3.2. Surface Morphology and Secondary Structures of GN‐GNP
In order to know the morphology, the freshly prepared GNP, GN‐GNP1, GN‐GNP2, and GN‐GNP3 were characterized through TEM (Figures 2(a), 2(b), 2(c), 2(d)). This analysis revealed that GNP, GN‐GNP1, GN‐GNP2, and GN‐GNP3 maintained a spherical morphology with the core size of 81 ± 17, 91 ± 31, 120 ± 18, and 133 ± 33 nm, respectively. The marginal increase in the core size of GN‐GNP as a function of the crosslinking agent is in agreement with DLS observation as discussed in the previous section. Further to understand the impact of varying degrees of crosslinking on the secondary structure, GN‐GNP was subjected to CD analysis. The results presented in Figure 2(e) indicated that the CD spectra of neat gelatin exhibited the characteristic ellipticity band of a triple helix and a random coil at ∼222 and ∼200 nm, respectively [22]. The CD spectra of GNP showed significant alterations as compared to those of neat gelatin, with a marked increase in the ellipticity at ∼200 nm. This clearly suggested the increase of the random coil structure during the conversion of gelatin into GNP. Interestingly, genipin crosslinking of GNP showed a concentration‐dependent decrease in the ellipticity corresponding to a random coil structure.

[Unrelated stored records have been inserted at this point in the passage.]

/-- The checks of R539, common to every mailbox command: while BUSY = 1 the GO is discarded and logged with BUSY; in every device state
that R538 does not allow for its OP a command completes with STATE; an argument bit that is not named completes with FORMAT. None of them
changes a mill, a core, a memory or the power registers. Where no processor serves the mailbox BUSY stays 1. -/
def MailboxChecksHolds : Prop :=
  ∀ (s : State) (i : Instr) (op : Nat) (tag : BitVec 16) (args : List Word), mailboxCall i = some (op, tag, args) →
    (hostReach s = true → s.mlr.busy = true → Next (exec i s) fun t =>
      t.mlr = s.mlr ∧ NoEffect s t ∧ Logged s t fun r => r.code = .busy ∧ r.cls = .host ∧ r.addr = 0x10048) ∧
    (MailboxServed s → ¬ Accepted s op → Next (exec i s) fun t =>
      Ended t op tag .state ∧ NoEffect s t ∧ t.pwr = s.pwr ∧ t.glb.st = s.glb.st) ∧
    (MailboxServed s → Accepted s op → ¬ ArgumentsNamed op args → Next (exec i s) fun t =>
      Ended t op tag .format ∧ NoEffect s t ∧ t.pwr = s.pwr) ∧
    (hostReach s = true → s.mlr.busy = false → s.glb.fw = false → s.glb.st ≠ .boot → Next (exec i s) fun t =>
      t.mlr.busy = true ∧ NoEffect s t ∧ t.pwr = s.pwr) ∧
    (hostReach s = false → exec i s = .next s)

/-- SET_CAP and SET_PRIO (R455, R538, R539): a value in range goes to its register, the command completes with OK, and no other
power register changes; a value outside completes with FORMAT and changes none. -/
def CapAndPriorityHolds : Prop :=
  ∀ (s : State) (tag : BitVec 16) (v : Word), MailboxFree s →
    (200 ≤ v.toNat → v.toNat ≤ 3000 → Next (exec (.setCap tag v) s) fun t =>
      Ended t 0x40 tag .ok ∧ t.pwr = { s.pwr with cap := BitVec.ofNat 12 v.toNat } ∧ NoEffect s t) ∧
    ((v.toNat < 200 ∨ 3000 < v.toNat) → Next (exec (.setCap tag v) s) fun t => Ended t 0x40 tag .format ∧ t.pwr = s.pwr) ∧
    (v.toNat ≤ 5 → Next (exec (.setPrio tag v) s) fun t =>
      Ended t 0x41 tag .ok ∧ t.pwr = { s.pwr with prio := BitVec.ofNat 3 v.toNat } ∧ NoEffect s t) ∧
    (5 < v.toNat → Next (exec (.setPrio tag v) s) fun t => Ended t 0x41 tag .format ∧ t.pwr = s.pwr)

/-- Tier 2. CALIBRATE (R472, R538) of one channel `n` below 64, in READY: phase ZERO begins averaging it, its rules suspended, and the
command stays in progress; phase FULL reads its table and does the same with the table's scale and current; phase STORE, after both in
the present stay in READY, puts the new offset, gain and scale in force and into the record store, and before both completes with STATE. -/
def Obligations.Calibration : Prop :=
  ∀ (s : State) (tag : BitVec 16) (n : Fin 64), MailboxFree s → s.glb.st = .ready →
    let mask := BitVec.ofNat 64 (2 ^ n.val)
    let c := chanOf s n
    let averaging := fun (phase : Nat) (t : State) => t.mlr.busy = true ∧ t.frn.phase = phase ∧
      t.frn.mask = BitVec.ofNat 128 (2 ^ n.val) ∧ (chanOf t n).suspended = true ∧ (chanOf t n).cntLeft = 1024 ∧ (chanOf t n).sum = 0 ∧
      ∀ k, k ≠ n.val → chanOf t k = chanOf s k
    Next (exec (.calibrateZero tag mask 0) s) (averaging 1) ∧
    (∀ (a : Word) (scale current : BitVec 16), s.glb.busMaster = true →
      Next (exec (.calibrateFull tag mask 0 a
        (.data ([BitVec.ofNat 8 n.val, 0] ++ leBytes 2 scale.toNat ++ leBytes 2 current.toNat ++ [0, 0]))) s) fun t =>
        averaging 2 t ∧ (chanOf t n).tryFscale = scale.toNat ∧ (chanOf t n).applied = current.toNat) ∧
    (zeroDone s c = true → fullDone s c = true → Next (exec (.calibrateStore tag mask 0) s) fun t =>
      Ended t 0x42 tag .ok ∧ chanOf t n = { c with offset := c.newOffset, gain := c.newGain, fscale := c.newFscale, suspended := false } ∧
      Tbl.get none t.frn.stored n = some (c.newOffset, c.newGain, c.newFscale)) ∧
    ((zeroDone s c = false ∨ fullDone s c = false) → Next (exec (.calibrateStore tag mask 0) s) fun t =>
      Ended t 0x42 tag .state ∧ t.frn = s.frn)

/-- Tier 2. QUOTE, READ_MORAINE and READ_CERTS (R539, R546-R548): with Bus Master Enable and room for it the output goes to host memory at
the address given, the command completes with OK and its length; without room it completes with LENGTH and the length needed, and
nothing is written. A quote holds the nonce between what it says of the device before and after it, then the signature. -/
def Obligations.QuoteMoraineCerts : Prop :=
  ∀ (s : State) (tag : BitVec 16) (addr len : Word), MailboxFree s → s.glb.busMaster = true →
    let wrote := fun (t : State) (op : Nat) (bs : List Byte) =>
      Ended t op tag .ok ∧ Out.host addr.toNat bs ∈ t.out ∧ Tbl.get 0 t.mlr.res 0 = BitVec.ofNat 64 bs.length
    let short := fun (t : State) (op n : Nat) => Ended t op tag .length ∧ Tbl.get 0 t.mlr.res 0 = BitVec.ofNat 64 n ∧
      ∀ a bs, Out.host a bs ∈ t.out → Out.host a bs ∈ s.out
    len.toNat < 2 ^ 32 →
    ((moraineBytes s).length ≤ len.toNat → Next (exec (.readMoraine tag addr len) s) fun t => wrote t 0x21 (moraineBytes s)) ∧
    (len.toNat < (moraineBytes s).length → Next (exec (.readMoraine tag addr len) s) fun t => short t 0x21 (moraineBytes s).length) ∧
    (Next (exec (.readCerts tag addr len) s) fun t =>
      if certBytes.length ≤ len.toNat then wrote t 0x22 certBytes else short t 0x22 certBytes.length) ∧
    (∀ (nonce : Word) (mask : BitVec 16) (bs : List Byte), s.sec.idfail = false → bs.length = 64 →
      (quoteLen s mask.toNat ≤ len.toNat → Next (exec (.quote tag nonce addr len (mask.setWidth 64) (.data bs)) s) fun t =>
        ∃ sig, wrote t 0x20 (quotePre s mask.toNat ++ bs ++ quotePost s mask.toNat ++ sig) ∧
          sig = edSign s.sec.privKey "YKQT" (quotePre s mask.toNat ++ bs ++ quotePost s mask.toNat) ++ List.replicate 14 0) ∧
      (len.toNat < quoteLen s mask.toNat → Next (exec (.quote tag nonce addr len (mask.setWidth 64) (.data bs)) s) fun t =>
        short t 0x20 (quoteLen s mask.toNat))) ∧
    (∀ (nonce : Word) (mask : BitVec 16) (bs : List Byte), s.sec.idfail = true → quoteLen s mask.toNat ≤ len.toNat →
      Next (exec (.quote tag nonce addr len (mask.setWidth 64) (.data bs)) s) fun t => Ended t 0x20 tag .auth)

Representative TEM images of GNP (a), GN‐GNP1 (b), GN‐GNP2 (c), and GN‐GNP3 (d). The plot (e) shows the representative CD spectra of gelatin, GNP, GN‐GNP1, GN‐GNP2, and GN‐GNP3 in water.
Thus, it can be inferred that genipin crosslinking was primarily restricted to the random coil region of GNP probably due to easily accessible lysine residues.
3.3. Curcumin Loading Into GN‐GNP
After optimizing the preparation of GN‐GNP of varying degrees of crosslinking, the method was extended for the loading of curcumin within GNP, GN‐GNP1, GN‐GNP2, and GN‐GNP3. Briefly, curcumin was encapsulated within GN‐GNP through the adsorption method by incubating GNP/GN‐GNP (containing 30 mg of gelatin equivalent) with curcumin as described in the method section. In order to estimate the maximum loading efficiency, the encapsulation was performed at varying curcumin concentrations for each of GNP, GN‐GNP1, GN‐GNP2, and GN‐GNP3. Following this, the amount of curcumin encapsulated within GNP, GN‐GNP1, GN‐GNP2, and GN‐GNP3 was estimated as mentioned in the method section. The plot of the amount of curcumin encapsulated versus the amount of curcumin incubated (preloading) with the nanoparticles indicated that irrespective of the degree of crosslinking, the loading of curcumin for a fixed mass of nanoparticles (loading efficiency) increased with the increasing concentration of curcumin used in the loading reaction and almost saturated at a curcumin concentration of 3 mg/mL in the loading reaction (Figure 3(a)). Alternatively, encapsulation efficiency (amount of curcumin entrapped per unit mass of curcumin used in the loading reaction) decreased with the increasing concentration of curcumin in the loading reaction and reached the final value of 31.6 ± 1.6%, 36.0 ± 1.5%, 41.3 ± 1.9%, and 48.3 ± 2.5%, respectively, for GNP, GN‐GNP1, GN‐GNP2, and GN‐GNP3 at a curcumin concentration of 3 mg/mL in the loading reaction (Figure 3(b)).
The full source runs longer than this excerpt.